| Problem |
Using the records below, output the stretch that opens with the line containing "unfold afterTrip" and closes with the line containing "have h : (State.admission", exactly and including both lines, with nothing more.

(Collected data)
+ + +

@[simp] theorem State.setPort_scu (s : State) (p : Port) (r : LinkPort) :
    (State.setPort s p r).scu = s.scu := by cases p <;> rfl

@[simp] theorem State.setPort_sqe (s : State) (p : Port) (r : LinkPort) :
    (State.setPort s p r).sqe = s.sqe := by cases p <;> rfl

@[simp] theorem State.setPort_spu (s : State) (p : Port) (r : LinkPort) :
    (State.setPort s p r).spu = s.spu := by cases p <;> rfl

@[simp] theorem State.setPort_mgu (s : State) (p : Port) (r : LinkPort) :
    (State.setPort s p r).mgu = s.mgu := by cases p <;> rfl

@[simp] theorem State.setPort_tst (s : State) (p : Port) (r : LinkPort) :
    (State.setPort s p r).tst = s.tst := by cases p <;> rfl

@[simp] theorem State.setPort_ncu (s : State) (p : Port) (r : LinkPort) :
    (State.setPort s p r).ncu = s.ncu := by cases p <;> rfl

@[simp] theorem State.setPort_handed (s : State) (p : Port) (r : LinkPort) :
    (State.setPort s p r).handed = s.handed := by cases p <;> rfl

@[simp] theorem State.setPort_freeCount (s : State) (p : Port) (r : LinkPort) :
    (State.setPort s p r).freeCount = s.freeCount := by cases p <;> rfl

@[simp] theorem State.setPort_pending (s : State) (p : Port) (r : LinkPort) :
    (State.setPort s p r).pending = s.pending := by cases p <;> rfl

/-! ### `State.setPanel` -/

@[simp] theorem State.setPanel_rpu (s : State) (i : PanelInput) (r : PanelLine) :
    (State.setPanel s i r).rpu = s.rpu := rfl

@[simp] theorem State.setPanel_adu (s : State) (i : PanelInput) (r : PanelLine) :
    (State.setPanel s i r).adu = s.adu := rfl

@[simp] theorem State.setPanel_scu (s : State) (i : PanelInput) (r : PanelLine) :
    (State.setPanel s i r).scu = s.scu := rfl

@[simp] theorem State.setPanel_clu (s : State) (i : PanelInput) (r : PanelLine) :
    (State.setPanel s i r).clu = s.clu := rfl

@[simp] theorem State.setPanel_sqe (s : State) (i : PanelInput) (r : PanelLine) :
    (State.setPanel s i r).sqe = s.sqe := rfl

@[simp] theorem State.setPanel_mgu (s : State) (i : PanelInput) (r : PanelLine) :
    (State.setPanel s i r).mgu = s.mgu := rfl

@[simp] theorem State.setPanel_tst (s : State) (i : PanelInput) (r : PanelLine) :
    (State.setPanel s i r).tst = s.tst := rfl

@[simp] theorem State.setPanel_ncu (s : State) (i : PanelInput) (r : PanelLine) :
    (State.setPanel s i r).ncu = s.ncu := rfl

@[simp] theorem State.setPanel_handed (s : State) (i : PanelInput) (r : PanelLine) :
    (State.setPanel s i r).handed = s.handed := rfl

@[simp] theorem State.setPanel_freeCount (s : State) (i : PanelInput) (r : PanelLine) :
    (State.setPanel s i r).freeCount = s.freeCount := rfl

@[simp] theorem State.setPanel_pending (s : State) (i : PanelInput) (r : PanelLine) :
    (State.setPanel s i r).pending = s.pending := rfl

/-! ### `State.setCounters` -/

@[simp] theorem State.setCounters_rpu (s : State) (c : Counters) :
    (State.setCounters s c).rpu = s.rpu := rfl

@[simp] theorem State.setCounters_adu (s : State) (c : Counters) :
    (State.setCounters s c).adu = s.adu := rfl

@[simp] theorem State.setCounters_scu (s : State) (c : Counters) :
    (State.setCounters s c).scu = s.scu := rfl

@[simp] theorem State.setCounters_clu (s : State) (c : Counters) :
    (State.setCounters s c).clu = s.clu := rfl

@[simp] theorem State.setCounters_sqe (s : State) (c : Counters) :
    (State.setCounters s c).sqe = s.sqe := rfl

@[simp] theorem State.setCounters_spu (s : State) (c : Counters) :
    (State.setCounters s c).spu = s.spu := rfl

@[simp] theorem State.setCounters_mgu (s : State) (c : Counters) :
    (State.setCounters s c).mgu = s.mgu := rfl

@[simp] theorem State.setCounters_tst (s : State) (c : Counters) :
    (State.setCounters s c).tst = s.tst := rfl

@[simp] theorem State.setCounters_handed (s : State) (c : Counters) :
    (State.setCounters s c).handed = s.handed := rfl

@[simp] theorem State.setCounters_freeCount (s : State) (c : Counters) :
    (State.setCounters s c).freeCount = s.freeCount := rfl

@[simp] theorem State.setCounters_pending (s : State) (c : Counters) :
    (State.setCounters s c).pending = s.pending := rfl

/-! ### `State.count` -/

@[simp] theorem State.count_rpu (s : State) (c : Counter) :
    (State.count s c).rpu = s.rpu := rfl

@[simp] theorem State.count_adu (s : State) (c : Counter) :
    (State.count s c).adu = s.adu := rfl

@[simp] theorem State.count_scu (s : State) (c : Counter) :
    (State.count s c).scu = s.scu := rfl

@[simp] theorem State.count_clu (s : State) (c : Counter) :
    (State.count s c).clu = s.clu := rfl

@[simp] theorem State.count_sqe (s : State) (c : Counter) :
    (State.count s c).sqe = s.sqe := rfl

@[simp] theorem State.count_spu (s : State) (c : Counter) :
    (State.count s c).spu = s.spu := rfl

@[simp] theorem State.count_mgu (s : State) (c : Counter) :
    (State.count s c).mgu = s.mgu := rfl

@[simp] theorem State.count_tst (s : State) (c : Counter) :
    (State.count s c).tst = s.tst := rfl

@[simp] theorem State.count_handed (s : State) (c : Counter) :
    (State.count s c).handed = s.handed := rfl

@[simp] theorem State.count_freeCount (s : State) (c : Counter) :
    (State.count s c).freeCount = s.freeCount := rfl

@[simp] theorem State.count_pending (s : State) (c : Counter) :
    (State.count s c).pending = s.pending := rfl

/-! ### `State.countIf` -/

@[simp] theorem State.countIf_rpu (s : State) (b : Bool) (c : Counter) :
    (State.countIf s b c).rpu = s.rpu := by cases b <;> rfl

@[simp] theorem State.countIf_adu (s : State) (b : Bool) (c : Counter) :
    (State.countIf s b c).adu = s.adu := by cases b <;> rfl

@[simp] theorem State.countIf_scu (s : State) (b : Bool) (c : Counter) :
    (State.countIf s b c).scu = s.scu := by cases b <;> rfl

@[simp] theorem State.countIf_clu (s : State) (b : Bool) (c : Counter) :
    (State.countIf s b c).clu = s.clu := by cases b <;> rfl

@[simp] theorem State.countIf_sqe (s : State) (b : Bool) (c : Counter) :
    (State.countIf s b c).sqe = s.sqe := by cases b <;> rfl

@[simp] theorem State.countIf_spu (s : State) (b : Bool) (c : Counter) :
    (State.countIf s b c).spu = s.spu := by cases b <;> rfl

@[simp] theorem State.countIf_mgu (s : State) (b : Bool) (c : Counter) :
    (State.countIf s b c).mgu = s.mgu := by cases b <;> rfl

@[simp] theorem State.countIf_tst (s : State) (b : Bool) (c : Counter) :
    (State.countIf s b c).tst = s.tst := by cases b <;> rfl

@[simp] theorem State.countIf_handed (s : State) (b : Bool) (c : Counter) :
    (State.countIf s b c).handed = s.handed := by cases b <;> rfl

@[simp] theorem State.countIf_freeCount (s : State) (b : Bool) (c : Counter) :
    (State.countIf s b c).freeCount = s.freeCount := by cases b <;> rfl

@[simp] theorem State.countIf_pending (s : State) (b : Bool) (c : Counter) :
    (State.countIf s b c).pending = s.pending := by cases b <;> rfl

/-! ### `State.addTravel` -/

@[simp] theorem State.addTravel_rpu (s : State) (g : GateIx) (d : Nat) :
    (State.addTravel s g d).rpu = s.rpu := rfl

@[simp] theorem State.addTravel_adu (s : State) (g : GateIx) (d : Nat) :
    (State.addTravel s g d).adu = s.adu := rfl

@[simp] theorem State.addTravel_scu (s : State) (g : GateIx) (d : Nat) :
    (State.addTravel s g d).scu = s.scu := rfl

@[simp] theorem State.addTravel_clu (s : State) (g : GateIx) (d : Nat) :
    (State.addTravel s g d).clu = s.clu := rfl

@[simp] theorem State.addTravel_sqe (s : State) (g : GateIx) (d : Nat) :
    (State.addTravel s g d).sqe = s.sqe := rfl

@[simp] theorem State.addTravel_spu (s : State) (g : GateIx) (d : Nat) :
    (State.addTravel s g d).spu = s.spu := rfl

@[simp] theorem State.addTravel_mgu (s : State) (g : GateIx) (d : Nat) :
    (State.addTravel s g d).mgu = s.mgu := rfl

+ + +

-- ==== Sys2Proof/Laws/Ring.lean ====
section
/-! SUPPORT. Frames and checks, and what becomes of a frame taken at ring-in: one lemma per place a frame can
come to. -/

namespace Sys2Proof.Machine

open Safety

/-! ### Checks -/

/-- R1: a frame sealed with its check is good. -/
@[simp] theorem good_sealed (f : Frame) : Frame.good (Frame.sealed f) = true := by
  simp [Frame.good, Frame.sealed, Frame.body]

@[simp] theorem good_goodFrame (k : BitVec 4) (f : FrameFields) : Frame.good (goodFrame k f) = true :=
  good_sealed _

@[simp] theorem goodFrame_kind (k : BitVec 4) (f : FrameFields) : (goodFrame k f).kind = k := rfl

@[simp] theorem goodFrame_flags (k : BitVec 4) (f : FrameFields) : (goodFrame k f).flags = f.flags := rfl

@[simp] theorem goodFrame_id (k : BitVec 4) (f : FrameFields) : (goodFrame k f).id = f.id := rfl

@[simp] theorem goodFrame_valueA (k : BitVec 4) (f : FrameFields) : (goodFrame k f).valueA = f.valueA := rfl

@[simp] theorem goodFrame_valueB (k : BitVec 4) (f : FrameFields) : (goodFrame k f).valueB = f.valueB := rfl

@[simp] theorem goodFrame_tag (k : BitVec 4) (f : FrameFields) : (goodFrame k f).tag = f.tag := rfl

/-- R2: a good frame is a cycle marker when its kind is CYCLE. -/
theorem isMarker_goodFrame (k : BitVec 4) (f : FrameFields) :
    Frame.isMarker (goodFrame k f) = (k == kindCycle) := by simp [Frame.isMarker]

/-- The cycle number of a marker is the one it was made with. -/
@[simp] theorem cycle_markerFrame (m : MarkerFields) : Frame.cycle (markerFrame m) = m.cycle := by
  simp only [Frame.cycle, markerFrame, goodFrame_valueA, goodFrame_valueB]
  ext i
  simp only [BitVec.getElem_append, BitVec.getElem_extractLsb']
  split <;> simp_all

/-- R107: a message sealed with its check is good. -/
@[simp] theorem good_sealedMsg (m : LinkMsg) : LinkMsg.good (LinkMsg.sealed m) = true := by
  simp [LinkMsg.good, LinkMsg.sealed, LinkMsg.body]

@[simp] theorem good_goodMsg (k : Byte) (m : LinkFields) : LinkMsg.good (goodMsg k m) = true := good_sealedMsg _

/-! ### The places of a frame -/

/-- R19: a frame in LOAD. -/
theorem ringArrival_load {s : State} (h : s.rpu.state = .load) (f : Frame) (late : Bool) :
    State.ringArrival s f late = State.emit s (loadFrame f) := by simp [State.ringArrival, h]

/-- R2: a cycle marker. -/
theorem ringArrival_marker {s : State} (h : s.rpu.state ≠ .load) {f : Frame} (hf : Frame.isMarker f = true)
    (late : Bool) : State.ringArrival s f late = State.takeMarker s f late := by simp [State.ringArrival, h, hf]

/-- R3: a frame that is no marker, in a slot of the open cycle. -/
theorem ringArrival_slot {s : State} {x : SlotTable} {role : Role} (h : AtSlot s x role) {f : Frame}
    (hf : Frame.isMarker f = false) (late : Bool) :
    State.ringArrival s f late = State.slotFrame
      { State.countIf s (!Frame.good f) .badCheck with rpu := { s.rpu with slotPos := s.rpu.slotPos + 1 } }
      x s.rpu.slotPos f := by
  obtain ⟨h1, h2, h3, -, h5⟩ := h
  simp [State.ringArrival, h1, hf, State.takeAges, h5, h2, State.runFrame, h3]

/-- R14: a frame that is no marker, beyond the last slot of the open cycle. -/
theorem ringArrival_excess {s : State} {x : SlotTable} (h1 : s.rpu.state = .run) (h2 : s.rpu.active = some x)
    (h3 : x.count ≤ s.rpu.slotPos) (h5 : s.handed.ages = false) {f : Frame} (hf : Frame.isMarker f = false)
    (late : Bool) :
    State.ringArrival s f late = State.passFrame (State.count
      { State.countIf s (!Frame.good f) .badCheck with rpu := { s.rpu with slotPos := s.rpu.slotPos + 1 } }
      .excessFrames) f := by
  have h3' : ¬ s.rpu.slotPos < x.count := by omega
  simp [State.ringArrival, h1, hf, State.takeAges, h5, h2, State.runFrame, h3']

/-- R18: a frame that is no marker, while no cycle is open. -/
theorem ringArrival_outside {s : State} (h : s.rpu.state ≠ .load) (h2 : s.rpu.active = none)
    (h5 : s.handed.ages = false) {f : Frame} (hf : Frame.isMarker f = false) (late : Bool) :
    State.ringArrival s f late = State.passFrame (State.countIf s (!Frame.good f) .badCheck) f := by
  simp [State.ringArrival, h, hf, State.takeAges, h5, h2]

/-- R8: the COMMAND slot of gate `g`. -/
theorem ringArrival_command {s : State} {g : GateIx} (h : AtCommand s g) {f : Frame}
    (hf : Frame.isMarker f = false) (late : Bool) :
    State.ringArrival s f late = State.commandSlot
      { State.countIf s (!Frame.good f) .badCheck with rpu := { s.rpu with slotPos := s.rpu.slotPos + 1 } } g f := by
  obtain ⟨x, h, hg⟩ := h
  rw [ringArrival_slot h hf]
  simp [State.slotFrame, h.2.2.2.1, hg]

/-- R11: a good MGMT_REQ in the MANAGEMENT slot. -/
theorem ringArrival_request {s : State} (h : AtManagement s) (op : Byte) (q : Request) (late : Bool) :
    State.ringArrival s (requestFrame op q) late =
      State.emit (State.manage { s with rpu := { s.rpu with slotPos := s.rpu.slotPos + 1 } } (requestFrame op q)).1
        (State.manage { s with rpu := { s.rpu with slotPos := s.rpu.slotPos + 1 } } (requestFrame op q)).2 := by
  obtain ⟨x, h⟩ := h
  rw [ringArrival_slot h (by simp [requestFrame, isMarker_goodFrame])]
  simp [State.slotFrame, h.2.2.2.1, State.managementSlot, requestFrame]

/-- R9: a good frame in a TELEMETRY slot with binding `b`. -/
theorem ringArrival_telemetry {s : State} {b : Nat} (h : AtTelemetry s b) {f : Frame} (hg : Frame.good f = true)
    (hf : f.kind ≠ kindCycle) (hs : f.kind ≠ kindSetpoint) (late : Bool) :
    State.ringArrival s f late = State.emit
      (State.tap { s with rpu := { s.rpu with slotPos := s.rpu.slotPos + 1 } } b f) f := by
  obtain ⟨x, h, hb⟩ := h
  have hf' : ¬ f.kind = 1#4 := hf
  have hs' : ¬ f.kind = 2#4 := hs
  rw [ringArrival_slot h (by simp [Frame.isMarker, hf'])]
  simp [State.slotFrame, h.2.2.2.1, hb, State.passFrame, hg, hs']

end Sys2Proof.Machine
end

+ + +

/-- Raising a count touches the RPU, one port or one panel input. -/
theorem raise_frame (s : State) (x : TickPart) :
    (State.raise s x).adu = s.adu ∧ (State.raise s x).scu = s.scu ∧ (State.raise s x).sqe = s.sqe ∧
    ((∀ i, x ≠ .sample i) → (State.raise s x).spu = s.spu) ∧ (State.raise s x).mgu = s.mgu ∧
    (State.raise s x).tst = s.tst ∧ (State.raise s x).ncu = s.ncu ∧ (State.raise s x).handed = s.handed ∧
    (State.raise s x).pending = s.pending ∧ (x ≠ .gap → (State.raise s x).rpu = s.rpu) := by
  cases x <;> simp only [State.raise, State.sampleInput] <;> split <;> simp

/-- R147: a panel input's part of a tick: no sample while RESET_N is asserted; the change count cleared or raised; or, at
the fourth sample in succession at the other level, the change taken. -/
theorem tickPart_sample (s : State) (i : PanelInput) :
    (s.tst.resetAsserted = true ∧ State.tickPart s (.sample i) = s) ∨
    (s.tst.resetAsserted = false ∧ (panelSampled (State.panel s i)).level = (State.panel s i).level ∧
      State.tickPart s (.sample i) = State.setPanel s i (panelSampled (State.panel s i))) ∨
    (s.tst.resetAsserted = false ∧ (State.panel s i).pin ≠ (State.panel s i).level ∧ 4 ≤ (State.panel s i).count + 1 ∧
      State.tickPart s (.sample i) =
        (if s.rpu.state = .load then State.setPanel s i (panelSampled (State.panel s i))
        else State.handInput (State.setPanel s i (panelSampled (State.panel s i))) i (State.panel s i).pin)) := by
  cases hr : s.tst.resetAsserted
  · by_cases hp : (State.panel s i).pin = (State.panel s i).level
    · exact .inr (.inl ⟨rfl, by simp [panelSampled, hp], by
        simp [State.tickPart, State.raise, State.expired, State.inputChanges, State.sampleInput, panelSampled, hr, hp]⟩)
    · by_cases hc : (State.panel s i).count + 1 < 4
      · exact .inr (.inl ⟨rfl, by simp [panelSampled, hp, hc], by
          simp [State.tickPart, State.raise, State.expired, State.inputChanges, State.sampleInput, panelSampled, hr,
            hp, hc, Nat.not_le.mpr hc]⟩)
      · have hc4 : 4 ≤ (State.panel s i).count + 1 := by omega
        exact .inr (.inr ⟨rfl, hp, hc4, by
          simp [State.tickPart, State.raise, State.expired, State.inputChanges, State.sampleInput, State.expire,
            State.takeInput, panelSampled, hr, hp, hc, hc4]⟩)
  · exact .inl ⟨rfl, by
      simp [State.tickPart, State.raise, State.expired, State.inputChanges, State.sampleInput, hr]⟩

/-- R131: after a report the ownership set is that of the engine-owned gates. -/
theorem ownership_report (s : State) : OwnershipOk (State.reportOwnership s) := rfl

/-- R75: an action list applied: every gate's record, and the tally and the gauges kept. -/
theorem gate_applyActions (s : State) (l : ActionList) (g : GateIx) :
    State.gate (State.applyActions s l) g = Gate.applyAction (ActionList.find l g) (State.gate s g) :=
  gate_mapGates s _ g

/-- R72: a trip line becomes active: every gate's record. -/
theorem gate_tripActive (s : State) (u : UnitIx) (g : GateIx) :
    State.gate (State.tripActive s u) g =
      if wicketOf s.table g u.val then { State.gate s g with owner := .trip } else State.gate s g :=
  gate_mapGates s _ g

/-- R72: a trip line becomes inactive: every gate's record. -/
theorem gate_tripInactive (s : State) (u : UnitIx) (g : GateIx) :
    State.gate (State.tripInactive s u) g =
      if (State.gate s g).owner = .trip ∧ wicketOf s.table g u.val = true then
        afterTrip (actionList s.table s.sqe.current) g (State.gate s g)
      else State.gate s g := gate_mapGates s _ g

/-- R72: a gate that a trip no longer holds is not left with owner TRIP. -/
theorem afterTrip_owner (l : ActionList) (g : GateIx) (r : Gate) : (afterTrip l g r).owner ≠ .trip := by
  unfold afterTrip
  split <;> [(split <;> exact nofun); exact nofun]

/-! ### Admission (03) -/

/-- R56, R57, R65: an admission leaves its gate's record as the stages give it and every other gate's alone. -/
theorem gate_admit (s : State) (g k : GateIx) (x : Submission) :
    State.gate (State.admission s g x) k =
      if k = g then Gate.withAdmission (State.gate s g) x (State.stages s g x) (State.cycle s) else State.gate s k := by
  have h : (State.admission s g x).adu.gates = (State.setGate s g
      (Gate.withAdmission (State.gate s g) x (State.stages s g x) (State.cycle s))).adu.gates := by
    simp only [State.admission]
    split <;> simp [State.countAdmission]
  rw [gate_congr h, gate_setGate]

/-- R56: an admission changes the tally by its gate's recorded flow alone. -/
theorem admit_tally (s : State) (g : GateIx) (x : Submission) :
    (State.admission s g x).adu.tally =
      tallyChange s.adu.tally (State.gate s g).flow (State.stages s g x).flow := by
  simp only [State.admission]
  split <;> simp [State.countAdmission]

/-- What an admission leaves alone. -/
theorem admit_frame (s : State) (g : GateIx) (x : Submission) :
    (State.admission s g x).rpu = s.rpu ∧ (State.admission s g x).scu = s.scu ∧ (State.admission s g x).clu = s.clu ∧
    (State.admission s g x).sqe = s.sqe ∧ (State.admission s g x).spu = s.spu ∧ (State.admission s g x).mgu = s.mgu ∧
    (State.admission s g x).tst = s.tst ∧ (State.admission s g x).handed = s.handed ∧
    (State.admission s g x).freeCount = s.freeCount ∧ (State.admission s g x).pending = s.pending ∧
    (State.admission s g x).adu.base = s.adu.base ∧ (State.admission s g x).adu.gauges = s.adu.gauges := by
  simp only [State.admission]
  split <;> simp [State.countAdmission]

+ + +

| Result of the task |
  unfold afterTrip
  split <;> [(split <;> exact nofun); exact nofun]

/-! ### Admission (03) -/

/-- R56, R57, R65: an admission leaves its gate's record as the stages give it and every other gate's alone. -/
theorem gate_admit (s : State) (g k : GateIx) (x : Submission) :
    State.gate (State.admission s g x) k =
      if k = g then Gate.withAdmission (State.gate s g) x (State.stages s g x) (State.cycle s) else State.gate s k := by
  have h : (State.admission s g x).adu.gates = (State.setGate s g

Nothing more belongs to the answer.